For a building project to secure Leadership in Energy and Environmental Design certification, it must consist of a permanent building built on existing land, include all contiguous land associated with the project, and comply with LEED project size requirements. For LEED certification, neighborhood development projects must include at least two habitable buildings and not exceed 1,500 acres. Existing buildings and those under construction must have at least 1,000 square feet of gross floor area to meet certification standards.
Minimum standards for LEED certification of a home require that the structure meets the definition of "dwelling unit" according to all applicable codes and that of the International Residential Code. While LEED certification is only available for permanent structures, certification is possible for permanently installed prefabricated and modular structures. Similarly, buildings on docks, piers, jetties, infills or other manufactured structures in or above water are eligible for LEED certification if the land has previously supported other structures or hardscapes.

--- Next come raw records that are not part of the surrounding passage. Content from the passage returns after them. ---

-- ==== Sys2Proof/Laws/KeepStream.lean ====
section
/-! SUPPORT. Laws/KeepStream.lean: sensors, decode streams and sessions keep the queue, the canonical form of memory and, where they store nothing,
memory itself. -/

namespace Sys2Proof.Machine

open Sys2Proof

theorem modCtx_keeps {wh wp : Bool} {z0 : State} {s : State} (c : Nat) (f : Context → Context) (hk0 : Keeps wh wp z0 s) :
    Keeps wh wp z0 (modCtx s c f) := by
  unfold modCtx
  repeat' with_reducible first | assumption | apply setCtx_keeps

theorem addHoles_keeps {wh wp : Bool} {z0 : State} {s : State} (c : Nat) (n : Nat) (why : Nat) (hk0 : Keeps wh wp z0 s) :
    Keeps wh wp z0 (addHoles s c n why) := by
  unfold addHoles
  repeat' with_reducible first | assumption | apply modCtx_keeps | (fail_if_no_progress apply Keeps.upd) | split | intro _

theorem loseOne_keeps {wh wp : Bool} {z0 : State} {s : State} (c : Nat) (why : Nat) (hk0 : Keeps wh wp z0 s) :
    Keeps wh wp z0 (loseOne s c why) := by
  unfold loseOne
  repeat' with_reducible first | assumption | apply modCtx_keeps | apply addHoles_keeps | (fail_if_no_progress apply Keeps.upd) | split | intro _

theorem settleCtx_keeps {wh wp : Bool} {z0 : State} {s : State} (c : Nat) (hk0 : Keeps wh wp z0 s) :
    Keeps wh wp z0 (settleCtx s c) := by
  unfold settleCtx; try dsimp only
  repeat' with_reducible first | assumption | refine endFunc_eq_keeps ?_ ‹_› | apply endFunc_keeps | apply modCtx_keeps | (fail_if_no_progress apply Keeps.upd) | split | intro _

theorem loseCurrent_keeps {wh wp : Bool} {z0 : State} {s : State} (c : Nat) (why : Nat) (hk0 : Keeps wh wp z0 s) :
    Keeps wh wp z0 (loseCurrent s c why) := by
  unfold loseCurrent; try dsimp only
  repeat' with_reducible first | assumption | apply settleCtx_keeps | apply modCtx_keeps | apply loseOne_keeps | (fail_if_no_progress apply Keeps.upd) | split | intro _

theorem openRecord_keeps {wh wp : Bool} {z0 : State} {s : State} (c : Nat) (frame : Nat) (hk0 : Keeps wh wp z0 s) :
    Keeps wh wp z0 (openRecord s c frame) := by
  unfold openRecord; try dsimp only
  repeat' with_reducible first | assumption | apply modCtx_keeps | apply loseCurrent_keeps | (fail_if_no_progress apply Keeps.upd) | split | intro _

theorem writeRecord_keeps {wp : Bool} {z0 : State} {s : State} (c : Nat) (hk0 : Keeps true wp z0 s) :
    Keeps true wp z0 (writeRecord s c) := by
  unfold writeRecord; try dsimp only
  repeat' with_reducible first | assumption | apply settleCtx_keeps | apply modCtx_keeps | apply storeBytes_keeps | (fail_if_no_progress apply Keeps.upd) | split | intro _

theorem sourceEvent_keeps {wh wp : Bool} {z0 : State} {s : State} (ctxs : List Nat) (payload : List Byte) (hk0 : Keeps wh wp z0 s) :
    Keeps wh wp z0 (sourceEvent s ctxs payload) := by
  unfold sourceEvent
  repeat' with_reducible first | assumption | apply event_keeps | (refine Keeps.foldl _ ?_ (fun _ _ _ => ?_)) | intro _

theorem linkChange_keeps {wh wp : Bool} {z0 : State} {s : State} (r : Nat) (up : Bool) (hk0 : Keeps wh wp z0 s) :
    Keeps wh wp z0 (linkChange s r up) := by
  unfold linkChange
  repeat' with_reducible first | assumption | apply sourceEvent_keeps | split

theorem portEvent_keeps {wh wp : Bool} {z0 : State} {s : State} (p : Nat) (change : Nat) (hk0 : Keeps wh wp z0 s) :
    Keeps wh wp z0 (portEvent s p change) := by
  unfold portEvent
  repeat' with_reducible first | assumption | apply sourceEvent_keeps

theorem modRx_keeps {wh wp : Bool} {z0 : State} {s : State} (r : Nat) (f : Receiver → Receiver) (hk0 : Keeps wh wp z0 s) :
    Keeps wh wp z0 (modRx s r f) := by
  unfold modRx
  repeat' with_reducible first | assumption | apply setRx_keeps

theorem countRx_keeps {wh wp : Bool} {z0 : State} {s : State} (r : Nat) (lo : Nat) (hk0 : Keeps wh wp z0 s) :
    Keeps wh wp z0 (countRx s r lo) := by
  unfold countRx
  repeat' with_reducible first | assumption | apply modRx_keeps | (fail_if_no_progress apply Keeps.upd) | intro _

theorem packet_keeps {wh wp : Bool} {z0 s : State} (r : Nat) (h : CsiHeader) {k : State → Bool → State} (hk0 : Keeps wh wp z0 s)
    (hk : ∀ t b, Keeps wh wp z0 t → Keeps wh wp z0 (k t b)) : Keeps wh wp z0 (packet s r h k) := by
  unfold packet
  try dsimp only
  repeat' with_reducible first | assumption | apply modRx_keeps | apply countRx_keeps | apply hk | (fail_if_no_progress apply Keeps.upd) | (refine Keeps.foldl _ ?_ (fun _ _ _ => ?_)) | split | intro _

theorem setFrame_keeps {wh wp : Bool} {z0 : State} {s : State} (r : Nat) (vc : Nat) (f : Option CsiFrame) (hk0 : Keeps wh wp z0 s) :
    Keeps wh wp z0 (setFrame s r vc f) := by
  unfold setFrame
  repeat' with_reducible first | assumption | apply modRx_keeps | (fail_if_no_progress apply Keeps.upd) | split | intro _

theorem onFrameStartCsi_keeps {wh wp : Bool} {z0 : State} (r : Nat) (vc : Nat) (number : Nat) (h : CsiHeader) {s : State} (hk0 : Keeps wh wp z0 s) :
    Keeps wh wp z0 (onFrameStartCsi r vc number h s) := by
  unfold onFrameStartCsi; try dsimp only
  repeat' with_reducible first | assumption | apply packet_keeps | apply loseCurrent_keeps | apply setFrame_keeps | apply openRecord_keeps | (fail_if_no_progress apply Keeps.upd) | (refine Keeps.foldl _ ?_ (fun _ _ _ => ?_)) | intro _

theorem spoilFrame_keeps {wh wp : Bool} {z0 : State} {s : State} (r : Nat) (vc : Nat) (f : CsiFrame) (hk0 : Keeps wh wp z0 s) :
    Keeps wh wp z0 (spoilFrame s r vc f) := by
  unfold spoilFrame
  repeat' with_reducible first | assumption | apply loseCurrent_keeps | apply setFrame_keeps | (fail_if_no_progress apply Keeps.upd) | (refine Keeps.foldl _ ?_ (fun _ _ _ => ?_)) | intro _

theorem addRow_keeps {wh wp : Bool} {z0 : State} {s : State} (c : Nat) (dt : Nat) (wc : Nat) (row : List Byte) (hk0 : Keeps wh wp z0 s) :
    Keeps wh wp z0 (addRow s c dt wc row) := by
  unfold addRow; try dsimp only
  repeat' with_reducible first | assumption | apply loseCurrent_keeps | apply modCtx_keeps | (fail_if_no_progress apply Keeps.upd) | split | intro _

theorem markFixed_keeps {wh wp : Bool} {z0 : State} {s : State} (r : Nat) (vc : Nat) (fixed : Bool) (hk0 : Keeps wh wp z0 s) :
    Keeps wh wp z0 (markFixed s r vc fixed) := by
  unfold markFixed
  repeat' with_reducible first | assumption | apply setFrame_keeps | (fail_if_no_progress apply Keeps.upd) | split

theorem touchSource_keeps {wh wp : Bool} {z0 : State} {s : State} (r : Nat) (vc : Nat) (dt : Nat) (start : Nat) (hk0 : Keeps wh wp z0 s) :
    Keeps wh wp z0 (touchSource s r vc dt start) := by
  unfold touchSource
  repeat' with_reducible first | assumption | apply modRx_keeps | (fail_if_no_progress apply Keeps.upd) | split | intro _

theorem onCsiLong_keeps {wh wp : Bool} {z0 : State} (r : Nat) (vc : Nat) (dt : Nat) (h : CsiHeader) (wc : Nat) (crcOk : Bool) (data : List Byte) {s : State} (hk0 : Keeps wh wp z0 s) :
    Keeps wh wp z0 (onCsiLong r vc dt h wc crcOk data s) := by
  unfold onCsiLong; try dsimp only
  repeat' with_reducible first | assumption | apply packet_keeps | apply markFixed_keeps | apply countRx_keeps | apply touchSource_keeps | apply spoilFrame_keeps | apply setFrame_keeps | apply addRow_keeps | (fail_if_no_progress apply Keeps.upd) | (refine Keeps.foldl _ ?_ (fun _ _ _ => ?_)) | split | intro _

theorem noteSource_keeps {wh wp : Bool} {z0 : State} {s : State} (r : Nat) (vc : Nat) (f : CsiFrame) (x : Nat × Nat × Nat) (hk0 : Keeps wh wp z0 s) :
    Keeps wh wp z0 (noteSource s r vc f x) := by
  unfold noteSource; try dsimp only
  repeat' with_reducible first | assumption | apply modCtx_keeps | apply sourceEvent_keeps | apply modRx_keeps | apply countRx_keeps | (fail_if_no_progress apply Keeps.upd) | (refine Keeps.foldl _ ?_ (fun _ _ _ => ?_)) | split | intro _

theorem onFrameEndCsi_keeps {wp : Bool} {z0 : State} (r : Nat) (vc : Nat) (h : CsiHeader) {s : State} (hk0 : Keeps true wp z0 s) :
    Keeps true wp z0 (onFrameEndCsi r vc h s) := by
  unfold onFrameEndCsi; try dsimp only
  repeat' with_reducible first | assumption | apply packet_keeps | apply setFrame_keeps | apply noteSource_keeps | apply writeRecord_keeps | apply modCtx_keeps | (fail_if_no_progress apply Keeps.upd) | (refine Keeps.foldl _ ?_ (fun _ _ _ => ?_)) | split | intro _

theorem onCsiIgnored_keeps {wh wp : Bool} {z0 : State} (r : Nat) (vcExt : Nat) (dt : Nat) (h : CsiHeader) {s : State} (hk0 : Keeps wh wp z0 s) :
    Keeps wh wp z0 (onCsiIgnored r vcExt dt h s) := by
  unfold onCsiIgnored; try dsimp only
  repeat' with_reducible first | assumption | apply packet_keeps | apply markFixed_keeps | apply countRx_keeps | split | intro _

theorem onFrameTimeout_keeps {wh wp : Bool} {z0 : State} (c : Nat) {s : State} (hk0 : Keeps wh wp z0 s) :
    Keeps wh wp z0 (onFrameTimeout c s) := by
  unfold onFrameTimeout
  repeat' with_reducible first | assumption | apply loseCurrent_keeps | split

theorem onSourceLost_keeps {wh wp : Bool} {z0 : State} (r : Nat) (vc : Nat) (dt : Nat) {s : State} (hk0 : Keeps wh wp z0 s) :
    Keeps wh wp z0 (onSourceLost r vc dt s) := by
  unfold onSourceLost; try dsimp only
  repeat' with_reducible first | assumption | apply modRx_keeps | apply sourceEvent_keeps | (fail_if_no_progress apply Keeps.upd) | split | intro _

theorem onCsiLink_keeps {wh wp : Bool} {z0 : State} (r : Nat) (link : Bool) (mbps : Nat) {s : State} (hk0 : Keeps wh wp z0 s) :
    Keeps wh wp z0 (onCsiLink r link mbps s) := by
  unfold onCsiLink
  repeat' with_reducible first | assumption | apply linkChange_keeps | apply modRx_keeps | (fail_if_no_progress apply Keeps.upd) | split | intro _

theorem onNoPackets_keeps {wh wp : Bool} {z0 : State} (r : Nat) {s : State} (hk0 : Keeps wh wp z0 s) :
    Keeps wh wp z0 (onNoPackets r s) := by
  unfold onNoPackets; try dsimp only
  repeat' with_reducible first | assumption | apply modRx_keeps | (fail_if_no_progress apply Keeps.upd) | split | intro _

theorem csiEffect_keeps {wh wp : Bool} {z0 : State} {s : State} (r : Nat) (old : Nat) (new : Nat) (hk0 : Keeps wh wp z0 s) :
    Keeps wh wp z0 (csiEffect s r old new) := by
  unfold csiEffect; try dsimp only
  repeat' with_reducible first | assumption | apply modRx_keeps | apply linkChange_keeps | (fail_if_no_progress apply Keeps.upd) | split | intro _

theorem modTdm_keeps {wh wp : Bool} {z0 : State} {s : State} (p : Nat) (f : TdmPort → TdmPort) (hk0 : Keeps wh wp z0 s) :
    Keeps wh wp z0 (modTdm s p f) := by
  unfold modTdm
  repeat' with_reducible first | assumption | apply setTdm_keeps

theorem unlockPort_keeps {wh wp : Bool} {z0 : State} {s : State} (p : Nat) (hk0 : Keeps wh wp z0 s) :
    Keeps wh wp z0 (unlockPort s p) := by
  unfold unlockPort; try dsimp only
  repeat' with_reducible first | assumption | apply modCtx_keeps | apply loseCurrent_keeps | apply settleCtx_keeps | apply portEvent_keeps | apply modTdm_keeps | (fail_if_no_progress apply Keeps.upd) | (refine Keeps.foldl _ ?_ (fun _ _ _ => ?_)) | intro _

theorem addSamples_keeps {wp : Bool} {z0 : State} {s : State} (p : Nat) (samples : List Word) (c : Nat) (hk0 : Keeps true wp z0 s) :
    Keeps true wp z0 (addSamples s p samples c) := by
  unfold addSamples; try dsimp only
  repeat' with_reducible first | assumption | apply openRecord_keeps | apply modCtx_keeps | apply loseCurrent_keeps | apply writeRecord_keeps | (fail_if_no_progress apply Keeps.upd) | split | intro _

theorem onTdmFrame_keeps {wp : Bool} {z0 : State} (p : Nat) (clocks : Nat) (samples : List Word) (hz : Nat) {s : State} (hk0 : Keeps true wp z0 s) :
    Keeps true wp z0 (onTdmFrame p clocks samples hz s) := by
  unfold onTdmFrame; try dsimp only
  repeat' with_reducible first | assumption | apply modTdm_keeps | apply addSamples_keeps | apply unlockPort_keeps | apply portEvent_keeps | (fail_if_no_progress apply Keeps.upd) | (refine Keeps.foldl _ ?_ (fun _ _ _ => ?_)) | split | intro _

theorem onTdmSync_keeps {wh wp : Bool} {z0 : State} (p : Nat) {s : State} (hk0 : Keeps wh wp z0 s) :
    Keeps wh wp z0 (onTdmSync p s) := by
  unfold onTdmSync
  repeat' with_reducible first | assumption | apply unlockPort_keeps | split

theorem onBitClockLoss_keeps {wh wp : Bool} {z0 : State} (p : Nat) {s : State} (hk0 : Keeps wh wp z0 s) :
    Keeps wh wp z0 (onBitClockLoss p s) := by
  unfold onBitClockLoss; try dsimp only
  repeat' with_reducible first | assumption | apply unlockPort_keeps | apply portEvent_keeps | apply modTdm_keeps | (fail_if_no_progress apply Keeps.upd) | split | intro _

theorem onBitClockDetected_keeps {wh wp : Bool} {z0 : State} (p : Nat) {s : State} (hk0 : Keeps wh wp z0 s) :
    Keeps wh wp z0 (onBitClockDetected p s) := by
  unfold onBitClockDetected
  repeat' with_reducible first | assumption | apply portEvent_keeps | apply modTdm_keeps | (fail_if_no_progress apply Keeps.upd) | split | intro _

theorem tdmEffect_keeps {wh wp : Bool} {z0 : State} {s : State} (p : Nat) (old : Nat) (new : Nat) (hk0 : Keeps wh wp z0 s) :
    Keeps wh wp z0 (tdmEffect s p old new) := by
  unfold tdmEffect; try dsimp only
  repeat' with_reducible first | assumption | apply modTdm_keeps | apply unlockPort_keeps | apply portEvent_keeps | (fail_if_no_progress apply Keeps.upd) | split | intro _

theorem onFifoOverflow_keeps {wh wp : Bool} {z0 : State} (site : FifoSite) {s : State} (hk0 : Keeps wh wp z0 s) :
    Keeps wh wp z0 (onFifoOverflow site s) := by
  unfold onFifoOverflow
  repeat' with_reducible first | assumption | apply loseCurrent_keeps | (refine Keeps.foldl _ ?_ (fun _ _ _ => ?_)) | split | intro _

theorem skipSequences_keeps {wh wp : Bool} {z0 : State} {s : State} (c : Nat) (seq : Nat) (hk0 : Keeps wh wp z0 s) :
    Keeps wh wp z0 (skipSequences s c seq) := by
  unfold skipSequences; try dsimp only
  repeat' with_reducible first | assumption | apply addHoles_keeps | apply modCtx_keeps | (fail_if_no_progress apply Keeps.upd) | intro _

When defining the boundaries for a project seeking LEED certification, developers must include any land altered by the construction and all land containing parking, walkways, septic and storm water treatment or landscaping that is related to the project. Minimum standards for LEED certification of a home require that the structure meets the definition of "dwelling unit" according to all applicable codes, including that of the International Residential Code.
LEED projects earn various levels of certification depending upon the extent to which a project exceeds the minimum certification requirements in areas such as energy efficiency, sustainability, indoor environmental quality or, in the case of neighborhood projects, location and transportation accessibility. The U.S. Green building Council introduced the LEED standards and certifications in March 2000.